Hepimizin yakından takip ettiği gibi, Rusya-Ukrayna savaşı, Gazze'deki soykırım, 27 Kasımdan beri Suriye'de yakinen gözlemlemekte olduğumuz gelişmelerle birlikte oldukça yoğun bir dış politika gündeminin ortasındayız. Bu gelişmeler, beraberinde getirdikleri güncel gerçeklikleriyle değerlendirildiğinde hem Türkiye'nin dış politika stratejisinin tutarlılığını hem de diğer aktörlerin sadece Türkiye söyledi diye karşı durduğu tezlerimizin doğruluğunu gözler önüne sermiştir.

Şöyle bir hatırlatma yapmak gerekirse Rusya-Ukrayna savaşı öncesinde Avrupa ordusu kurma fikrinden tutun "NATO'nun beyin ölümü gerçekleşmiştir." açıklamaları yapan ruh hâlinden dış politikanın gerçekleriyle yüzleşme kısmına geçmiş bir Avrupa Birliği önümüzde durmaktadır. Benzer şekilde, Gazze'deki soykırım süreciyle maskesi düşen Gazze ve Filistin suistimalcileri ve bölgemizde kendi siyasi ajandasını gerçekleştirmeye çalışan aktörler deşifre olmuştur.
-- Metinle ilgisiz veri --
theorem State.loseRef_of_hub (h : s.hubRuns = true) : s.loseRef = s.refGone.relink (List.finRange 9) := by
  unfold State.loseRef
  exact if_pos h

theorem does_refLoss (hs : s.shape) (h : s.hubRuns = true) : Does .refLoss s fun t =>
    t.svc.refOk = false ∧ t.fab.admitted = false ∧ t.time.st = .unlocked ∧
      ∀ k, k < 9 → (s.port k).st = .admitted → bit s.faults.fencePort k = false → (t.port k).st = .retrain := by
  refine does_watched (f := State.loseRef) rfl fun e o _ => ?_
  rw [State.loseRef_of_hub h]
  have hr := s.refGone.relink_relinked (List.finRange 9)
  have hlen : s.refGone.fab.ports.length = 9 := (congrArg List.length s.refGone_ports).trans hs.2.1
  have hports : ∀ k, k < 9 → (s.port k).st = .admitted → bit s.faults.fencePort k = false →
      ((s.refGone.relink (List.finRange 9)).port k).st = .retrain := fun k hk hst hf =>
    State.relink_retrained (List.nodup_finRange 9) s.refGone hlen (k := ⟨k, hk⟩) (List.mem_finRange _)
      (by rw [s.refGone_port]; exact hst) (by rw [s.refGone_faults]; exact hf)
  generalize s.refGone.relink (List.finRange 9) = t at hr hports ⊢
  exact ⟨(congrArg Service.refOk hr.svc).trans s.refGone_refOk, hr.admitted.trans (congrArg Fabric.admitted (State.clearAdmit_fab _)),
    (congrArg TimeUnit.st hr.time).trans s.refGone_st, hports⟩

/-! ### RECOVERY's image (R474) -/

/-- An image that RECOVERY takes, stored in place of the old one. -/
def State.storing (s : State) (image : List Byte) : State :=
  { s.setVault { s.vault with image := some image } with sec := { s.sec with recovery := false, recoveryBoot := true } }

theorem State.storing_fwOk (s : State) (image im : List Byte) : (s.storing image).fwOk im = s.fwOk im := rfl

theorem does_recoveryImage {image : List Byte} (untrained : List (Fin 24 × Fin 32)) (hp : s.svc.phase = .recovery)
    (hok : s.fwOk image = true) : Does (.recoveryImageReceived image untrained) s fun t =>
      t.svc.phase = .setupLocked ∧ t.svc.locked = true ∧ t.svc.hbmReady = true ∧ t.vault.image = some image ∧ t.sec.recovery = false := by
  refine does_watched (f := (·.recoverImage image untrained)) rfl fun e o _ => ?_
  have hr : s.recoverImage image untrained = (s.storing image).bootImage (some image) untrained true :=
    (if_neg (by simp [hp])).trans (if_pos hok)
  rw [hr]
  have hb : BootedWith (s.storing image) image _ := State.bootImage_booted ((s.storing_fwOk image image).trans hok) untrained
  generalize (s.storing image).bootImage (some image) untrained true = t at hb ⊢
  exact ⟨(congrArg Service.phase hb.svc :), (congrArg Service.locked hb.svc :), (congrArg Service.hbmReady hb.svc :),
    (congrArg Vault.image hb.vault :), (congrArg Security.recovery hb.sec :)⟩

theorem does_recoveryImage_rejected {image : List Byte} (untrained : List (Fin 24 × Fin 32)) (hp : s.svc.phase = .recovery)
    (hok : s.fwOk image = false) : Does (.recoveryImageReceived image untrained) s fun t =>
      t.svc.phase = .recovery ∧ t.vault = s.vault ∧ Only [.handed, .platform, .out] s t := by
  refine does_watched (f := (·.recoverImage image untrained)) rfl fun e o _ => ?_
  have hr : s.recoverImage image untrained = s.fwRecord 2 [] (fwDigest image) :=
    (if_neg (by simp [hp])).trans (if_neg (by simp [hok]))
  rw [hr]
  have hk : Kept [.handed] s (s.fwRecord 2 [] (fwDigest image)) := State.fwRecord_kept
  exact ⟨(hk.same .phase (by decide)).trans hp, hk.same .vault (by decide),
    (hk.only.mono (by decide)).trans (State.telling_only.mono (by decide))⟩

/-! ### The start and the halt by pins -/

/-- MAIN_EN asserted, before the module acts on it. -/
def State.mainHigh (s : State) : State := { s with svc := { s.svc with mainEn := true } }

/-- A module from which MAIN_EN starts: it is off, or it has ended and MAIN_EN was deasserted since (R434, R525). -/
def State.rests (s : State) : Prop :=
  s.svc.phase = .off ∨ ((s.svc.phase = .halted ∨ s.svc.phase = .removeReady) ∧ s.svc.mainEn = false)
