/-- RULE_TAKE_GAP_MARK at an enabled rule: CLEAR stays CLEAR, PENDING becomes CLEAR, ACTIVE stays ACTIVE,
LEAVING becomes ACTIVE, each with count 0 and with the previous value absent. Nothing else changes: no
event is requested, no FREEZE or START is sent, and the asserts count and last assert time are kept. A
second mark changes nothing more, and a STEP rule then only takes the next value as its previous value
(R53). A disabled rule misses the mark (R16, R44). -/
def Obligations.RuleTakesGapMark : Prop :=
  (∀ (k : Fin 32) (s : State) (items : List StreamItem),
    (s.rules.get k).inbox = .mark :: items → (s.rules.get k).enabled = false →
    exec (.ruleTakeGapMark k) s = .next (s.setRule k { s.rules.get k with inbox := items }))
  ∧ ∀ (k : Fin 32) (s : State) (r y : Rule) (items : List StreamItem),
    r = s.rules.get k → r.inbox = .mark :: items → r.enabled = true → r.state ≠ .off →
    y = { r with
      inbox := items
      state := if r.state = .clear ∨ r.state = .pending then .clear else .active
      runCount := 0
      previous := none } →
    exec (.ruleTakeGapMark k) s = .next (s.setRule k y)
    ∧ (∀ more, items = .mark :: more →
      exec (.ruleTakeGapMark k) (s.setRule k y) = .next (s.setRule k { y with inbox := more }))
    ∧ ∀ v i more, items = .sample v i :: more → r.criterion = .step →
      exec (.ruleTakeValue k) (s.setRule k y)
        = .next (s.setRule k { y with inbox := more, previous := some v })

/-! ### Capture memory and rings (chapter 4) -/

/-- RING_TAKE_ITEM at an enabled STREAM ring. FILLING: the words are written at the half's next offsets
and every other word is kept; below L/2 that is all, and at L/2 the half is closed in the same event, with
its requests (R71, R74, R75, R89). STALLED: nothing is written and each word counts as dropped (R76). A
disabled ring, of either mode, misses the item (R16, R69). -/
def Obligations.StreamRingTakesWords : Prop :=
  (∀ (k : Fin 8) (s : State) (item : StreamItem) (items : List StreamItem),
    (s.rings.get k).inbox = item :: items → item ≠ .mark → (s.rings.get k).enabled = false →
    exec (.ringTakeItem k) s = .next (s.setRing k { s.rings.get k with inbox := items }))
  ∧ ∀ (k : Fin 8) (s : State) (r : Ring) (item : StreamItem) (items : List StreamItem) (ws : List Int),
    s.memory.wf = true → r = s.rings.get k → r.inbox = item :: items → r.enabled = true →
    r.mode = .stream →
    ((∃ v i, item = .sample v i ∧ ws = [v])
      ∨ ∃ o : OutputRecord, item = .record o
        ∧ ((∃ v, o.data = .value v ∧ ws = [v]) ∨ ∃ u v, o.data = .peak u v ∧ ws = [u, v])) →
    (∀ h, r.stream.writer = .stalled h →
      exec (.ringTakeItem k) s = .next (s.setRing k
        { r with inbox := items, dropped := min (r.dropped + ws.length) 4294967295 }))
    ∧ ∀ (h : HalfId) (start : Nat) (filled : Ring),
      r.stream.writer = .filling h → (r.stream.half h.other).state ≠ .filling →
      start = r.base + (if h = .a then 0 else r.length / 2) + (r.stream.half h).fill →
      start + ws.length ≤ 65536 →
      filled = { r with inbox := items, stream := r.stream.setHalf h { r.stream.half h with
        fill := (r.stream.half h).fill + ws.length } } →
      ∃ (t : State) (y : Ring), exec (.ringTakeItem k) s = .next t
        ∧ (∀ o, t.memory.read o
            = if start ≤ o ∧ o < start + ws.length then ws.getD (o - start) 0 else s.memory.read o)
        ∧ ((r.stream.half h).fill + ws.length < r.length / 2 → y = filled
            ∧ t.events.requests = s.events.requests)
        ∧ (r.length / 2 ≤ (r.stream.half h).fill + ws.length → HalfClosed filled y h
            ∧ t.events.requests = s.events.requests ++ closingRequests k filled h s.timebase)
        ∧ t = { s.setRing k y with
            memory := t.memory, events := { s.events with requests := t.events.requests } }
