@[simp] theorem State.countAborted_readout_engine (s : State) :
    (s.countAborted).readout.engine = s.readout.engine := rfl

@[simp] theorem State.countAborted_readout_nextId (s : State) :
    (s.countAborted).readout.nextId = s.readout.nextId := rfl

@[simp] theorem State.countAborted_readout_completed (s : State) :
    (s.countAborted).readout.completed = s.readout.completed := rfl

@[simp] theorem State.countAborted_readout_aborted (s : State) :
    (s.countAborted).readout.aborted = bump32 s.readout.aborted := rfl

@[simp] theorem State.sendC_phase (s : State) (bytes : List Byte) :
    (s.sendC bytes).phase = s.phase := rfl

@[simp] theorem State.sendC_straps (s : State) (bytes : List Byte) :
    (s.sendC bytes).straps = s.straps := rfl

@[simp] theorem State.sendC_timebase (s : State) (bytes : List Byte) :
    (s.sendC bytes).timebase = s.timebase := rfl

@[simp] theorem State.sendC_fPort (s : State) (bytes : List Byte) :
    (s.sendC bytes).fPort = s.fPort := rfl

@[simp] theorem State.sendC_classifier (s : State) (bytes : List Byte) :
    (s.sendC bytes).classifier = s.classifier := rfl

@[simp] theorem State.sendC_slots (s : State) (bytes : List Byte) :
    (s.sendC bytes).slots = s.slots := rfl

@[simp] theorem State.sendC_rules (s : State) (bytes : List Byte) :
    (s.sendC bytes).rules = s.rules := rfl

@[simp] theorem State.sendC_rings (s : State) (bytes : List Byte) :
    (s.sendC bytes).rings = s.rings := rfl

@[simp] theorem State.sendC_memory (s : State) (bytes : List Byte) :
    (s.sendC bytes).memory = s.memory := rfl

@[simp] theorem State.sendC_readout (s : State) (bytes : List Byte) :
    (s.sendC bytes).readout = s.readout := rfl

@[simp] theorem State.sendC_events (s : State) (bytes : List Byte) :
    (s.sendC bytes).events = s.events := rfl

@[simp] theorem State.sendC_egress (s : State) (bytes : List Byte) :
    (s.sendC bytes).egress = s.egress := rfl

@[simp] theorem State.sendC_management (s : State) (bytes : List Byte) :
    (s.sendC bytes).management = s.management := rfl

@[simp] theorem State.sendC_pending (s : State) (bytes : List Byte) :
    (s.sendC bytes).pending = s.pending := rfl

@[simp] theorem State.sendC_choices (s : State) (bytes : List Byte) :
    (s.sendC bytes).choices = s.choices := rfl

@[simp] theorem State.sendC_cPort (s : State) (bytes : List Byte) :
    (s.sendC bytes).cPort = s.cPort.beginFrame bytes := rfl

/-! ### The classifier and the management unit -/

@[simp] theorem State.setInbox_phase (s : State) (items : List ClassifierItem) :
    (s.setInbox items).phase = s.phase := rfl

@[simp] theorem State.setInbox_straps (s : State) (items : List ClassifierItem) :
    (s.setInbox items).straps = s.straps := rfl

@[simp] theorem State.setInbox_timebase (s : State) (items : List ClassifierItem) :
    (s.setInbox items).timebase = s.timebase := rfl

@[simp] theorem State.setInbox_fPort (s : State) (items : List ClassifierItem) :
    (s.setInbox items).fPort = s.fPort := rfl

@[simp] theorem State.setInbox_cPort (s : State) (items : List ClassifierItem) :
    (s.setInbox items).cPort = s.cPort := rfl

@[simp] theorem State.setInbox_slots (s : State) (items : List ClassifierItem) :
    (s.setInbox items).slots = s.slots := rfl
Son olarak, Suriye'de Türkiye'nin 2015 yılında Birleşmiş Milletler Güvenlik Konseyi tarafından alınan 2254 sayılı Karar'a uygun şekilde çözüme yönelik tavsiyeleri dokuz yıl boyunca görmezden gelinmiştir ama gelin görün ki mazlum halkların ahı yerde kalmamış, yine bir aralık ayında zalim Esad rejimi çökmüştür. Uluslararası sorunların çözümlerinde Türkiye'ye en ağır sorumlulukları yükleyen politikalar, süreçler içerisinde Türkiye'nin tezlerine hasmane şekilde itiraz eden bu politikaların üreticileri bir kez daha kendi adlarına beklemedikleri bir sonuçla karşılaşmışlardır. Dış politikada sorunların çözümü söz konusu olduğunda insani tutumdan ödün vermeyen, siyasi ve iktisadi bedelleri ödemekten asla kaçmayan Türkiye'nin lehine gelişen dengeler şu an hem normatif hem de siyasi olarak ne kadar haklı olduğumuzu bir kez daha göstermektedir. Güncel siyasi ve iktisadi konjonktürde konumunu fazlasıyla tahkim eden Türkiye'nin düzensiz göçle alakalı onurlu geri dönüş adına yaptığı fedakârlıklar, Doğu Akdeniz ve Karadeniz'de son yıllarda yeniden anlaşılan önemi; Balkanlarda, Kafkaslarda, Kuzey Afrika'da, Sahra Altı Afrika'da ve Körfez'de geliştirdiği ilişkiler ve yeni denklem ülkemizin AB tarafından ihtiyaç duyulacak bir aktöre dönüşmesini beraberinde getirmektedir. Bu süreçlerde kaydedilen aşamaları Doğu Akdeniz ve terörle mücadelemizle alakalı haksız iddialar üzerinden sabote eden AB'nin artık yeni dönemin gerçekleri doğrultusunda adımlar atması gerekmektedir. Aynı şekilde, Türkiye'nin çıkarlarını yok sayarak AB lehine işletilmeye çalışılan süreçler gözden geçirilmelidir.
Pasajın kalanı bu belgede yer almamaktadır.